37-40学时:人工智能及老年人情绪检测模型训练实践

人工智能及大模型训练应用实践

一、实验目的

使用TensorFlow训练AI模型，识别7种人脸情绪：愤怒（angry）、厌恶（disgust）、害怕（fear）、开心（happy）、伤心（sad）、惊讶（surprise）、中性（neutral）。
掌握数据预处理、模型训练和评估的基本技能。
加深对机器学习模型工作原理的理解，为健康养老相关数据模型奠定基础。

二、实验工具

PyCharm：用于代码编写和运行。
Python环境：Python 3.10+。
库：tensorflow, numpy, matplotlib, pandas, scikit-learn, Pillow, opencv-python.
手机摄像头：通过iVCam将手机用作电脑摄像头。

三、实验环境设置

安装必要库：
- 打开PyCharm，创建项目（如D:\demo\emotion）。
- 在PyCharm终端运行：
```
pip install tensorflow numpy matplotlib pandas scikit-learn Pillow opencv-python -i https://pypi.tuna.tsinghua.edu.cn/simple
```
  - 或（直接下载老师下载好的虚拟环境.venv,https://192.168.189.3:8182/down/8xpYC4cJABXU.zip ）
- 或通过 File > Settings > Python Interpreter 点击“+”号搜索并安装上述库。
- 验证安装：
  - 运行 pip list，确认库已安装。

配置iVCam：

电脑端：下载并安装iVCam（https://192.168.189.3:8182/down/zhPd0n2WQwWe.exe ）。
手机端：在手机上安装iVCam App（iOS/Android）。
安卓：
苹果去appstore搜索iVCam
连接：
- 确保手机和电脑在同一Wi-Fi网络。
- 打开手机iVCam App，电脑自动检测并连接。
- iVCam摄像头索引可能不是0（默认）。

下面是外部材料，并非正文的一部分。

-- ==== Sys2Proof/Tests/Slice0.lean ====
section
/-! SUPPORT. Tests. Expected values are from spec/95_test_vectors.md (section L1 and L2 numbers in the comments) or written out
from the tables of R61, R66 and R21; then one witness for the hypotheses of each statement that has any. -/

namespace Sys2Proof.Tests

open Sys2Proof Sys2Proof.Machine

/-! ### Fixtures -/

/-- The burst configuration CFG_T of 95: 0A 0C 12 16 1A 1E 22 26 0E, dummy 00. -/
def burstT : BurstConfig :=
  ⟨⟨⟨0x05⟩, ⟨0x06⟩, ⟨0x09⟩, ⟨0x0B⟩, ⟨0x0D⟩, ⟨0x0F⟩, ⟨0x11⟩, ⟨0x13⟩, ⟨0x07⟩⟩, ⟨0x00⟩⟩

/-- The raw offsets of CFG_T. -/
def rawT : BurstFields Byte := ⟨0x0A, 0x0C, 0x12, 0x16, 0x1A, 0x1E, 0x22, 0x26, 0x0E⟩

/-- The parameters of 95 section 0, with `T_RST_MIN` of 10 ms. -/
def cfgT : Params where
  tStallUs := 5
  tBurstStallUs := 10
  burst := burstT
  xportErrReporting := false
  resetResyncsPage := false
  tRstMinUs := 10000
  tResetRecoveryUs := 0
  fSclkHz := 1000000
  csActiveLevel := false
  rstActiveLevel := false
  scaleFmt := .binary32

/-- An idle block and a device on one page, and the bytes the device will answer. -/
def demo (page : Byte) (rx : List Byte) : State :=
  { State.initial cfgT with curPage := page, devPage := page, xport := rx.map .byte }

/-- `demo` with error reporting, and these answers. -/
def reporting (answers : List XferAnswer) : State :=
  { State.initial { cfgT with xportErrReporting := true } with xport := answers }

/-- `demo` at a sequencer position, with an operation in flight. -/
def at_ (x : Fsm) (f : FPos) (op : BitVec 4) : State :=
  { demo 0x03 [] with fsm := x, fpos := f, reqOp := op, reqPage := 0x03, reqOff := 0x12, reqData := 0x1234 }

/-- What the tests look at. -/
structure Seen where
  bus : List BusEvent
  curPage : Byte
  devPage : Byte
  responses : List Response
  fsm : Fsm
  deriving DecidableEq, Repr

/-- The next state, as far as the tests look at it. -/
def seen : Host.Outcome State Fault Refusal → Option Seen
  | .next t => some ⟨t.bus, t.curPage, t.devPage, t.responses, t.fsm⟩
  | _ => none

/-- The payload of the only response. -/
def payloadOf : Host.Outcome State Fault Refusal → Option Payload
  | .next t => (t.responses.getLast?).map (·.payload)
  | _ => none

/-! ### WellFormed: an ill-formed term for each check (R47, R48, R66, R105) -/

theorem test_illFormed_readReg_odd : (Instr.readReg 0x03 0x11).wellFormed = false := by decide
theorem test_illFormed_readReg_bit7 : (Instr.readReg 0x03 0x90).wellFormed = false := by decide
theorem test_illFormed_writeReg_odd : (Instr.writeReg 0x00 0x7F 0).wellFormed = false := by decide
theorem test_illFormed_writeReg_bit7 : (Instr.writeReg 0x00 0x80 0).wellFormed = false := by decide
theorem test_illFormed_raddr : (Instr.raddr 0x11).wellFormed = false := by decide
theorem test_illFormed_wlo : (Instr.wlo 0x90 0).wellFormed = false := by decide
theorem test_illFormed_whi : (Instr.whi 0x11 0).wellFormed = false := by decide
theorem test_illFormed_breq : (Instr.breq 0x17).wellFormed = false := by decide
theorem test_illFormed_bend : (Instr.bend 0x96).wellFormed = false := by decide

/-! ### Decoding: a word of each row, written out from R60 and R61, or R64 to R66 -/

/-- op 0000, rsv 0000, addr 0000_0011 0001_0010, data 0 (L2.1 #1). -/
theorem test_decode_readReg : decodeTableWord 40 0x0003120000 = some (.readReg 0x03 0x12) := by decide
/-- op 0001, addr 0x0310, data 0x1234 (L1.3). -/
theorem test_decode_writeReg : decodeTableWord 40 0x1003101234 = some (.writeReg 0x03 0x10 0x1234) := by decide
/-- op 0010 and nothing else. -/
theorem test_decode_readBurst : decodeTableWord 40 0x2000000000 = some .readBurst := by decide
/-- op 0011, data 10 (L2.5 #1). -/
theorem test_decode_resetDev : decodeTableWord 40 0x300000000A = some (.resetDev 10) := by decide
/-- op 1000, data 2 (L1.5). -/
theorem test_decode_scaleAccl : decodeTableWord 40 0x8000000002 = some (.scaleAccl 2) := by decide
/-- op 1001, data 200 (L1.5). -/
theorem test_decode_scaleGyro : decodeTableWord 40 0x90000000C8 = some (.scaleGyro 200) := by decide
/-- op 1010, data 0 (L1.5). -/
theorem test_decode_scaleTemp : decodeTableWord 40 0xA000000000 = some (.scaleTemp 0) := by decide
/-- op 1011, data 1000 (L1.5). -/
theorem test_decode_scaleDang : decodeTableWord 40 0xB0000003E8 = some (.scaleDang 1000) := by decide
/-- op 1100, data 100 (L1.5). -/
theorem test_decode_scaleDvel : decodeTableWord 40 0xC000000064 = some (.scaleDvel 100) := by decide
/-- 1000_0000 and the page (R66). -/
theorem test_decode_psel : decodeTableWord 16 0x8003 = some (.psel 0x03) := by decide
/-- W = 0, offset 0x12, filler 0 (R66). -/
theorem test_decode_raddr : decodeTableWord 16 0x1200 = some (.raddr 0x12) := by decide
/-- All zeros (R66). -/
theorem test_decode_rdata : decodeTableWord 16 0x0000 = some .rdata := by decide
/-- W = 1, offset 0x10 even, low byte 0x34 (L1.3). -/
theorem test_decode_wlo : decodeTableWord 16 0x9034 = some (.wlo 0x10 0x34) := by decide
/-- W = 1, offset 0x11 odd, high byte 0x12 (L1.3). -/
theorem test_decode_whi : decodeTableWord 16 0x9112 = some (.whi 0x10 0x12) := by decide
/-- W = 0, offset 0x0C, filler 0, at a burst request (R66). -/
theorem test_decode_breq : decode (.frame .breq 0x0C00) = .ok (.breq 0x0C) := by decide
/-- W = 0, the dummy offset 0x00, filler 0, at the last capture (R66). -/
theorem test_decode_bend : decode (.frame .bend 0x0000) = .ok (.bend 0x00) := by decide

/-- The code a request word is refused with. -/
def refusalOf (w : ReqWord) : Option RefuseCode :=
  match decodeRequest w with
  | .error (.refused c) => some c
  | _ => none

测试时尝试1或2（如cv2.VideoCapture(1)）。

验证：

在PyCharm中新建testcamera文件，运行以下代码：

import cv2

def find_available_camera(max_index=5):
"""查找第一个可用摄像头索引"""
for i in range(max_index):
 cap = cv2.VideoCapture(i, cv2.CAP_DSHOW)
 if cap.isOpened():
     cap.release()
     return i
return -1

def preview_camera(index):
"""打开摄像头并实时预览，按 ESC 或关闭窗口退出"""
cap = cv2.VideoCapture(index, cv2.CAP_DSHOW)
if not cap.isOpened():
 print(f"无法打开摄像头 {index}")
 return

window_name = "Camera Preview"  # 避免中文乱码
cv2.namedWindow(window_name, cv2.WINDOW_NORMAL)

print(f"正在预览摄像头 {index}，按 ESC 键或关闭窗口退出")

while True:
 ret, frame = cap.read()
 if not ret:
     print("无法读取画面")
     break

 cv2.imshow(window_name, frame)
 key = cv2.waitKey(1) & 0xFF
 # ESC键或窗口关闭退出
 if key == 27 or cv2.getWindowProperty(window_name, cv2.WND_PROP_VISIBLE) < 1:
     break

cap.release()
cv2.destroyAllWindows()

if __name__ == "__main__":
camera_index = find_available_camera()
if camera_index == -1:
 print("未检测到可用摄像头")
else:
 preview_camera(camera_index)

效果如下：

项目路径：
- 数据和模型路径：D:\demo\emotion。
- 数据集目录：D:\demo\emotion\train，包含7个子文件夹（angry, disgust, fear, happy, sad, surprise, neutral），每文件夹100张图片。
- Haar级联文件：D:\ai_images\haarcascade_frontalface_default.xml（确保路径正确）。
数据准备：
- 准备7种表情图片，从开源数据集获取或采集，存放在：
  - D:\demo\emotion\train\angry
  - D:\demo\emotion\train\disgust
  - D:\demo\emotion\train\fear
  - D:\demo\emotion\train\happy
  - D:\demo\emotion\train\sad
  - D:\demo\emotion\train\surprise
  - D:\demo\emotion\train\neutral
- 图片格式：支持JPG、PNG等，建议统一格式（如JPG）。

四、实验步骤

步骤1：数据预处理

加载图片，从7个文件夹读取700张图片（每类100张）。
转换为灰度图，调整大小为48x48，归一化像素值到[0,1]。
标签转为one-hot编码。
测试数据集：https://192.168.189.3:8182/down/6Yz14PjtL8wd.zip

步骤2：构建模型

使用卷积神经网络（CNN），包含3个卷积层、池化层、Dropout层和全连接层。
输出7个类别（对应7种情绪）。

步骤3：训练与实时检测

整合训练和检测功能，通过命令行参数（--mode）选择模式。
训练：划分训练集和测试集，训练20个epoch，保存模型。
检测：使用iVCam摄像头实时检测情绪。

五、代码实现

以下是整合后的代码，适配PyCharm环境，优化了数据加载、模型训练和实时检测功能。代码使用命令行参数控制运行模式（--mode train 或 --mode detect），并确保路径（D:\demo\emotion）正确。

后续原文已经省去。